START MATERIAL SHOWN

theorem State.wakePickup_frame {W : Nat} {s₀ s : State} (hs : Frame W s₀ s) (n : Nat) (hW : within 35218866045442 W := by first | assumption | exact within_trans (by assumption) (within_of (by decide))) :
    Frame W s₀ (State.wakePickup s n) := by
  unfold State.wakePickup
  try dsimp only
  repeat' with_reducible (first | assumption | apply frameRes_next | apply frameOpt_none | apply frameOpt_some | apply State.forEach_frame | apply State.when_frame | apply foldl_frame | apply foldl_fst_frame | apply foldl_snd_frame | intro _ | split | apply State.modPickup_frame | apply State.put_frame | apply State.trainLdd_frame | apply frameOpt_get (by assumption) | dsimp only)
  all_goals first | assumption | exact within_trans hW (within_of (by decide)) | exact within_group hW .linkRegs (by decide) rfl | exact within_group hW .srvRegs (by decide) rfl

theorem execSpeedLoopInstant_frame {W : Nat} {s₀ s : State} (hs : Frame W s₀ s) (st : Fin 8) (hW : within 45011225837250 W := by first | assumption | exact within_trans (by assumption) (within_of (by decide))) : FrameRes W s₀ (execSpeedLoopInstant st s) := by
  unfold execSpeedLoopInstant
  extract_lets s₁ x p v target up down regen goal ref e kp ki want clamped duty ts group near s₂
  have h₁ : Frame W s₀ s₁ := by
    show Frame W s₀ (if _ then _ else _)
    split
    · exact State.writeRun_frame hs _ _
    · exact hs
  have h₂ : Frame W s₀ s₂ := State.setSpindle_frame h₁ _ _
  clear_value s₂ regen p s₁
  repeat' with_reducible (first | assumption | apply frameRes_next | apply State.forEach_frame | intro _ | split | apply State.wakePickup_frame)
  all_goals first | assumption | exact within_trans hW (within_of (by decide)) | exact within_group hW .linkRegs (by decide) rfl | exact within_group hW .memRegs (by decide) rfl | exact within_group hW .cchRegs (by decide) rfl | exact within_group hW .srvRegs (by decide) rfl | exact within_group hW .spnRegs (by decide) rfl | exact within_group hW .motRegs (by decide) rfl | exact within_group hW .rchRegs (by decide) rfl | exact within_group hW .recRegs (by decide) rfl | exact within_group hW .calRegs (by decide) rfl

theorem execAtSpeed_frame {W : Nat} {s₀ s : State} (hs : Frame W s₀ s) (st : Fin 8) (hW : within 35527938031298 W) :
    FrameRes W s₀ (execAtSpeed st s) := by
  unfold execAtSpeed
  try dsimp only
  repeat' with_reducible (first | assumption | apply frameRes_next | apply frameOpt_none | apply frameOpt_some | apply State.forEach_frame | apply State.when_frame | apply foldl_frame | apply foldl_fst_frame | apply foldl_snd_frame | intro _ | split | apply State.put_frame | apply State.setBelay_frame | apply State.wakePickup_frame | apply frameOpt_get (by assumption) | dsimp only)
  all_goals first | assumption | exact within_trans hW (within_of (by decide)) | exact within_group hW .linkRegs (by decide) rfl | exact within_group hW .memRegs (by decide) rfl | exact within_group hW .cchRegs (by decide) rfl | exact within_group hW .srvRegs (by decide) rfl | exact within_group hW .spnRegs (by decide) rfl | exact within_group hW .motRegs (by decide) rfl | exact within_group hW .rchRegs (by decide) rfl | exact within_group hW .recRegs (by decide) rfl

theorem State.powerStopped_frame {W : Nat} {s₀ s : State} (hs : Frame W s₀ s) (st : Nat) (hW : within 45011225837250 W) :
    Frame W s₀ (State.powerStopped s st) := by
  unfold State.powerStopped
  try dsimp only
  repeat' with_reducible (first | assumption | apply frameRes_next | apply frameOpt_none | apply frameOpt_some | apply State.forEach_frame | apply State.when_frame | apply foldl_frame | apply foldl_fst_frame | apply foldl_snd_frame | intro _ | split | apply State.modStation_frame | apply State.spindleLost_frame | apply State.endPowerStop_frame | apply frameOpt_get (by assumption) | dsimp only)
  all_goals first | assumption | exact within_trans hW (within_of (by decide)) | exact within_group hW .linkRegs (by decide) rfl | exact within_group hW .memRegs (by decide) rfl | exact within_group hW .cchRegs (by decide) rfl | exact within_group hW .srvRegs (by decide) rfl | exact within_group hW .spnRegs (by decide) rfl | exact within_group hW .motRegs (by decide) rfl | exact within_group hW .rchRegs (by decide) rfl | exact within_group hW .recRegs (by decide) rfl | exact within_group hW .calRegs (by decide) rfl

theorem State.chopperFault_frame {W : Nat} {s₀ s : State} (hs : Frame W s₀ s) (st how : Nat) (hW : within 45011225837250 W) :
    Frame W s₀ (State.chopperFault s st how) := by
  unfold State.chopperFault
  try dsimp only
  repeat' with_reducible (first | assumption | apply frameRes_next | apply frameOpt_none | apply frameOpt_some | apply State.forEach_frame | apply State.when_frame | apply foldl_frame | apply foldl_fst_frame | apply foldl_snd_frame | intro _ | split | apply State.modSpindle_frame | apply State.spnEnter_frame | apply State.raise_frame | apply State.powerStopped_frame | apply frameOpt_get (by assumption) | dsimp only)
  all_goals first | assumption | exact within_trans hW (within_of (by decide)) | exact within_group hW .linkRegs (by decide) rfl | exact within_group hW .memRegs (by decide) rfl | exact within_group hW .cchRegs (by decide) rfl | exact within_group hW .srvRegs (by decide) rfl | exact within_group hW .spnRegs (by decide) rfl | exact within_group hW .motRegs (by decide) rfl | exact within_group hW .rchRegs (by decide) rfl | exact within_group hW .recRegs (by decide) rfl | exact within_group hW .calRegs (by decide) rfl

theorem State.driveChopper_frame {W : Nat} {s₀ s : State} (hs : Frame W s₀ s) (st : Nat) (hW : within 137438953472 W) :
    Frame W s₀ (State.driveChopper s st) := by
  unfold State.driveChopper
  try dsimp only
  repeat' with_reducible (first | assumption | apply frameRes_next | apply frameOpt_none | apply frameOpt_some | apply State.forEach_frame | apply State.when_frame | apply foldl_frame | apply foldl_fst_frame | apply foldl_snd_frame | intro _ | split | apply State.setSpindle_frame | apply frameOpt_get (by assumption) | dsimp only)
  all_goals first | assumption | exact within_trans hW (within_of (by decide))

theorem State.busTrip_frame {W : Nat} {s₀ s : State} (hs : Frame W s₀ s) (st : Nat) (hW : within 45011225837250 W) :
    Frame W s₀ (State.busTrip s st) := by
  unfold State.busTrip
  try dsimp only
  repeat' with_reducible (first | assumption | apply frameRes_next | apply frameOpt_none | apply frameOpt_some | apply State.forEach_frame | apply State.when_frame | apply foldl_frame | apply foldl_fst_frame | apply foldl_snd_frame | intro _ | split | apply State.modSpindle_frame | apply State.spnEnter_frame | apply State.put_frame | apply State.raise_frame | apply State.powerStopped_frame | apply frameOpt_get (by assumption) | dsimp only)
  all_goals first | assumption | exact within_trans hW (within_of (by decide)) | exact within_group hW .linkRegs (by decide) rfl | exact within_group hW .memRegs (by decide) rfl | exact within_group hW .cchRegs (by decide) rfl | exact within_group hW .srvRegs (by decide) rfl | exact within_group hW .spnRegs (by decide) rfl | exact within_group hW .motRegs (by decide) rfl | exact within_group hW .rchRegs (by decide) rfl | exact within_group hW .recRegs (by decide) rfl | exact within_group hW .calRegs (by decide) rfl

END MATERIAL SHOWN

→ **EXERCISE INSTRUCTIONS**: Each line between the start of the listing above and the line containing "Frame W s₀ (State.wakePickup s n) := by", with both ends counted, is to be set down unchanged.

→ **RESPONSE**:
theorem State.wakePickup_frame {W : Nat} {s₀ s : State} (hs : Frame W s₀ s) (n : Nat) (hW : within 35218866045442 W := by first | assumption | exact within_trans (by assumption) (within_of (by decide))) :
    Frame W s₀ (State.wakePickup s n) := by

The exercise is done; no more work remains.